Each line from the beginning of the entries below through the line that includes "(44 R323). -/" must be returned exactly as given.

───── Excerpted records ─────

-- ==== Sys2Proof/Machine/Dma.lean ====
section
/-!
DEFINITION. The DMA instructions and the two DMA controllers (44_dma, 51_ports).
-/
namespace Sys2Proof.Machine

/-! ### Forming the command (44 R323 to R328) -/

/-- A DMA instruction as its word gives it; `port2`, `write` are the `op` field. -/
structure DmaOp where
  port2 : Bool
  write : Bool
  bc : Nat
  rla : Rla
  rsa : Reg
  ibi : Bool
  crcx : Bool := false
  crcy : Bool := false
  pod : Bool
  st : Bool := false
  rsb : SReg
  plus : Bool := false

/-- R52 as the instruction reads it (44 R324). -/
def altCount (s : State) : Half := readVal .dma s 52

/-- The effective CRCX selection: Port2 has none (44 R324). -/
def dmaCx (s : State) (o : DmaOp) : Bool :=
  ! o.port2 && (if o.ibi then o.crcx else (altCount s).getLsbD 9)

/-- The effective CRCY selection (44 R324). -/
def dmaCy (s : State) (o : DmaOp) : Bool :=
  ! o.port2 && (if o.ibi then o.crcy else (altCount s).getLsbD 8)

/-- The byte count before rounding (44 R324). -/
def dmaCount0 (s : State) (o : DmaOp) : Nat :=
  if o.ibi then o.bc else ((altCount s).extractLsb' 0 8).toNat

/-- The effective byte count: only DMA1R keeps an odd one (44 R325). -/
def dmaCount (s : State) (o : DmaOp) : Nat :=
  let n := dmaCount0 s o
  if ! o.port2 && ! o.write then n else n - n % 2

/-- The CRC pair of a command (44 R324). -/
def crcSelOf (cx cy : Bool) : CrcSel := if cx then .x else if cy then .y else .none

/-- The command a DMA instruction issues (44 R323). -/
def dmaCmdOf (s : State) (o : DmaOp) : DmaCmd :=
  { write := o.write, a := readVal .dma s o.rsa, b := readVal .dma s (sw o.rsb),
    l := rlaVal .dma s o.rla, n := dmaCount s o, crcSel := crcSelOf (dmaCx s o) (dmaCy s o),
    pod := o.pod, silent := o.st, started := false, pos := 0, crc := 0 }

/-- The Port1 byte address of byte `k` (51 R461). -/
def port1Addr (c : DmaCmd) (k : Nat) : Nat := c.a.toNat * 0x10000 + (c.b.toNat + k) % 0x10000

/-- A Port2 command is a burst (51 R463). -/
def isBurst (c : DmaCmd) : Bool := c.a.getLsbD 7

/-- The Port2 halfword address of a command (51 R463, R464). -/
def port2Half (c : DmaCmd) : Nat :=
  if isBurst c then (c.a.extractLsb' 0 5 ++ c.b.extractLsb' 1 15 : BitVec 20).toNat
  else (c.a.extractLsb' 5 2 ++ c.a.extractLsb' 0 5 ++ c.b.extractLsb' 5 11 : BitVec 18).toNat

/-- The faults of a command's local address (44 R323, R328; 20 R110). A zero-byte command decodes no
byte, and no gather address of it is out of range (log 55). -/
def dmaLocalCheck (c : DmaCmd) : Check Unit := do
  raiseIf (inScoreboard c.l) .operandClass
  raiseIf (c.n != 0 && gatherBad c.l) .gatherOutOfRange
  raiseIf (if c.l.getLsbD 10 then decide (128 < c.l.toNat % 128 + c.n)
    else decide (1024 < c.l.toNat % 1024 + c.n)) .dmaLocalRange

/-- A zero-byte silent transfer without CRC and POD: it only waits for a queue place (44 R334(c)). -/
def dmaDiscarded (c : DmaCmd) : Bool :=
  c.silent && c.n == 0 && c.crcSel == .none && ! c.pod

/-- The three silent forms (44 R334). -/
def silentCheck (c : DmaCmd) : Check Unit :=
  if dmaDiscarded c then .ok ()
  else if c.crcSel = .none ∨ c.n = 0 then .error (.fault .silentReadForm)
  else if c.write then raiseIf (c.l.getLsbD 0) .dmaAlignment
  else raiseIf (c.n != 4 || c.l.getLsbD 0) .silentReadForm

/-- The faults of a Port1 command (44 R330, R331, R334; 51 R461). -/
def port1Check (c : DmaCmd) : Check Unit :=
  if c.silent then silentCheck c
  else do
    raiseIf (c.write && (c.l.getLsbD 0 || c.b.getLsbD 0)) .dmaAlignment
    raiseIf (decide (0x10000 < c.b.toNat + c.n)) .port1Cross64K

/-- The faults of a Port2 command (44 R332; 51 R463). -/
def port2Check (c : DmaCmd) : Check Unit := do
  raiseIf (c.l.getLsbD 0) .dmaAlignment
  raiseIf (! isBurst c && c.n != 2) .port2NonBurstCount
  raiseIf (isBurst c && decide (0x100000 < port2Half c + c.n / 2)) .port2AddressRange

/-- A "+" form must name a register (10 R49; 44 R327). -/
def plusCheck (o : DmaOp) : Check Unit :=
  raiseIf (o.plus && (rlaReg o.rla).isNone) .rlaConstantIncrement

/-- The register of a "+" form must be free for its increment (44 R327; 70 R565(b)). -/
def plusFreeCheck (s : State) (o : DmaOp) : Check Unit :=
  match o.plus, rlaReg o.rla with
  | true, some r => do
    raiseIf ((plusOf s r).isSome) .rlaIncrementHazard
    raiseIf (s.rlaTrap == some r) .loadHardwareRegisterHazard
  | _, _ => .ok ()

/-- The commands of a port (44 R321). -/
def queueOf (s : State) (port2 : Bool) : List DmaCmd := if port2 then s.q2 else s.q1
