/-! ### Internal RAM instructions -/

theorem targetFaults_ok {t : Half} {swap : BitVec 2} (h : TargetOk t swap) :
    targetFaults t swap = .ok () := by
  obtain ⟨h1, h2⟩ := h
  refine seq_ok.2 ⟨raiseIf_false ?_, raiseIf_false ?_⟩
  · unfold inScoreboard
    cases h11 : t.getLsbD 11
    · rfl
    · rw [h1 h11]; rfl
  · unfold gatherBad
    cases h11 : t.getLsbD 11
    · cases h10 : t.getLsbD 10
      · rfl
      · simp only [h2 h11 h10]; rfl
    · rfl

theorem gather_ok {t : Half} {swap : BitVec 2} (h : TargetOk t swap) : gatherBad t = false :=
  raiseIf_ok.1 (seq_ok.1 (targetFaults_ok h)).2

/-- What the state is after a load or store has been issued. -/
theorem lsuNext_issued (s : State) (d : Done) (srcs : List Reg) (o : LsuOp) :
    LsuIssued s (lsuNext s d srcs o) srcs o := by
  unfold lsuNext
  refine ⟨passed_advance _ ?_ ?_ ?_ ?_ ?_ ?_ ?_ ?_ ?_ ?_ ?_ ?_, ?_, ?_, ?_⟩
  all_goals first
    | (simp; exact cinAfter_tick ..)
    | exact sameJobs_age (acc := d.acc) (by simp)
    | (apply State.ext <;> first | rfl | simp [passing])
    | simp

theorem loadCheck_ok {s : State} {x : Rla} {swap : BitVec 2} {t : Half} {ds : List Reg}
    (h : LoadReady s x swap t ds) : loadCheck s x swap t ds = .ok () := by
  obtain ⟨h1, h2, h3, h4⟩ := h
  refine seq_ok.2 ⟨raiseIf_false ?_, seq_ok.2 ⟨sourceCheck_ok.2 h1, seq_ok.2 ⟨forM_ok.2 fun r hr => (h4 r hr).2,
    seq_ok.2 ⟨targetFaults_ok h2, advanceCheck_ok h3⟩⟩⟩⟩
  simp only [List.contains_eq_mem, decide_eq_false_iff_not]
  exact fun e => (h4 61 e).1 rfl

theorem holdsStore_false {s : State} (h : ∀ o ∈ s.lsu, isStore o = false) :
    holdsStore s = false := by
  unfold holdsStore
  rw [List.any_eq_false]
  intro o ho
  have := h o ho
  cases o <;> simp_all [isStore]

end Sys2Proof.Machine
end

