-- ==== Sys2Proof/Tests/Slice0.lean ====
section
/-!
SUPPORT. Tests of the model against the spec's own test points, and witnesses of the statements'
hypotheses. Expected values come from spec/ (95_test_vectors, the numbered rules), not from the model.
-/
namespace Sys2Proof.Tests
open Sys2Proof Sys2Proof.Machine

set_option maxRecDepth 100000

/-! ### Well-formedness: one ill-formed term for each check -/

theorem test_wf_tset : (Instr.andi 36 false .bnz 1 1).wf false = false := by decide
theorem test_wf_tclr : (Instr.andi 36 false .bz 1 1).wf false = false := by decide
theorem test_wf_mv : (Instr.ori 2 false .none 1 0).wf false = false := by decide
theorem test_wf_nop : (Instr.limd 36 false 0).wf false = false := by decide
theorem test_wf_shfm : (Instr.srh 0 0 1 0 2).wf false = false := by decide
theorem test_wf_dma1r_count : (Instr.dma1r 128 .r48 1 true false false false false 2).wf true = false := by
  decide
theorem test_wf_dma1w_count : (Instr.dma1w 128 .r48 1 true false false false false 2).wf true = false := by
  decide
theorem test_wf_dma2r_count : (Instr.dma2r 128 .r48 1 true false 2).wf true = false := by decide
theorem test_wf_dma2w_count : (Instr.dma2w 128 .r48 1 true false 2).wf true = false := by decide
theorem test_wf_dma1r_plus : (Instr.dma1rPlus 1 .r48 1 true false false false false 2).wf false = false := by
  decide
theorem test_wf_dma1w_plus : (Instr.dma1wPlus 1 .r48 1 true false false false false 2).wf false = false := by
  decide
theorem test_wf_dma2r_plus : (Instr.dma2rPlus 1 .r48 1 true false 2).wf false = false := by decide
theorem test_wf_dma2w_plus : (Instr.dma2wPlus 1 .r48 1 true false 2).wf false = false := by decide
theorem test_wf_accepts : (Instr.dma1r 255 .r48 1 true false false false false 2).wf false = true ∧
    (Instr.dma1r 127 .r48 1 true false false false false 2).wf true = true ∧
    (Instr.dma1rPlus 127 .r48 1 true false false false false 2).wf true = true ∧
    (Instr.andi 36 true .bz 1 1).wf false = true := by decide

/-! ### Decoding: words of the spec, every constructor -/

theorem test_decode_arithmetic :
    decode true false 0x802000C1 = .ok (.add 2 false .none 0 3 false 1) ∧
    decode true false 0x80A82149 = .ok (.add 10 true .none 8 5 false 9) ∧
    decode true false 0x803307E2 = .ok (.add 3 false .bz 1 15 true 2) ∧
    decode true false 0x883604C2 = .ok (.sub 3 false .bnz 1 3 false 2) ∧
    decode true false 0x904033D7 = .ok (.addi 4 false .none 12 15 23) ∧
    decode true false 0x91232D1A = .ok (.addi 18 false .bz 11 4 26) ∧
    decode true false 0x981607C1 = .ok (.subi 1 false .bnz 1 15 1) := by
  decide

theorem test_decode_logic :
    decode true false 0xC10823C9 = .ok (.and 16 true .none 8 15 false 9) ∧
    decode true false 0xC43107C2 = .ok (.or 3 false .bgez 1 15 false 2) ∧
    decode true false 0xC82307C1 = .ok (.xor 2 false .bz 1 15 false 1) ∧
    decode true false 0xD0250600 = .ok (.andi 2 false .blz 1 0x200) ∧
    decode true false 0xD4230400 = .ok (.ori 2 false .bz 1 0) ∧
    decode true false 0xD843307F = .ok (.xori 4 false .bz 12 0x7F) := by
  decide

theorem test_decode_maxmin :
    decode true false 0xE11023C9 = .ok (.max 17 false 0 8 15 false 9) ∧
    decode true false 0xE51823C9 = .ok (.min 17 true 0 8 15 false 9) ∧
    decode true false 0xF02405FF = .ok (.maxi 2 false 4 1 0x1FF) ∧
    decode true false 0xF4220600 = .ok (.mini 2 false 2 1 0x200) := by
  decide

theorem test_decode_compare :
    decode true false 0xE80013C5 = .ok (.cmp 0 4 false 5) ∧
    decode true false 0xEA021BC7 = .ok (.cmpp 2 6 false 7) ∧
    decode true false 0xF80307FF = .ok (.cmpi 3 1 0x3FF) ∧
    decode true false 0xFA020401 = .ok (.cmppi 2 1 1) := by
  decide

theorem test_decode_find_load :
    decode true false 0xECA127C0 = .ok (.fls 10 false .bgez 9 false) ∧
    decode true false 0xFC8067FC = .ok (.limd 8 false 0x67FC) ∧
    decode true false 0xFC588000 = .ok (.limd 5 true 0x8000) ∧
    decode true false 0xFE400000 = .ok (.nop) ∧
    decode true false 0xD410EC00 = .ok (.mv 1 59) ∧
    decode true false 0xD2460401 = .ok (.tset 1 1) ∧
    decode true false 0xD2430401 = .ok (.tclr 1 1) := by
  decide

─────

- _Written response_:
-- ==== Sys2Proof/Machine/Dma.lean ====
section
/-!
DEFINITION. The DMA instructions and the two DMA controllers (44_dma, 51_ports).
-/
namespace Sys2Proof.Machine

/-! ### Forming the command (44 R323 to R328) -/

/-- A DMA instruction as its word gives it; `port2`, `write` are the `op` field. -/
structure DmaOp where
  port2 : Bool
  write : Bool
  bc : Nat
  rla : Rla
  rsa : Reg
  ibi : Bool
  crcx : Bool := false
  crcy : Bool := false
  pod : Bool
  st : Bool := false
  rsb : SReg
  plus : Bool := false

/-- R52 as the instruction reads it (44 R324). -/
def altCount (s : State) : Half := readVal .dma s 52

/-- The effective CRCX selection: Port2 has none (44 R324). -/
def dmaCx (s : State) (o : DmaOp) : Bool :=
  ! o.port2 && (if o.ibi then o.crcx else (altCount s).getLsbD 9)

/-- The effective CRCY selection (44 R324). -/
def dmaCy (s : State) (o : DmaOp) : Bool :=
  ! o.port2 && (if o.ibi then o.crcy else (altCount s).getLsbD 8)

/-- The byte count before rounding (44 R324). -/
def dmaCount0 (s : State) (o : DmaOp) : Nat :=
  if o.ibi then o.bc else ((altCount s).extractLsb' 0 8).toNat

/-- The effective byte count: only DMA1R keeps an odd one (44 R325). -/
def dmaCount (s : State) (o : DmaOp) : Nat :=
  let n := dmaCount0 s o
  if ! o.port2 && ! o.write then n else n - n % 2

/-- The CRC pair of a command (44 R324). -/
def crcSelOf (cx cy : Bool) : CrcSel := if cx then .x else if cy then .y else .none

/-- The command a DMA instruction issues (44 R323). -/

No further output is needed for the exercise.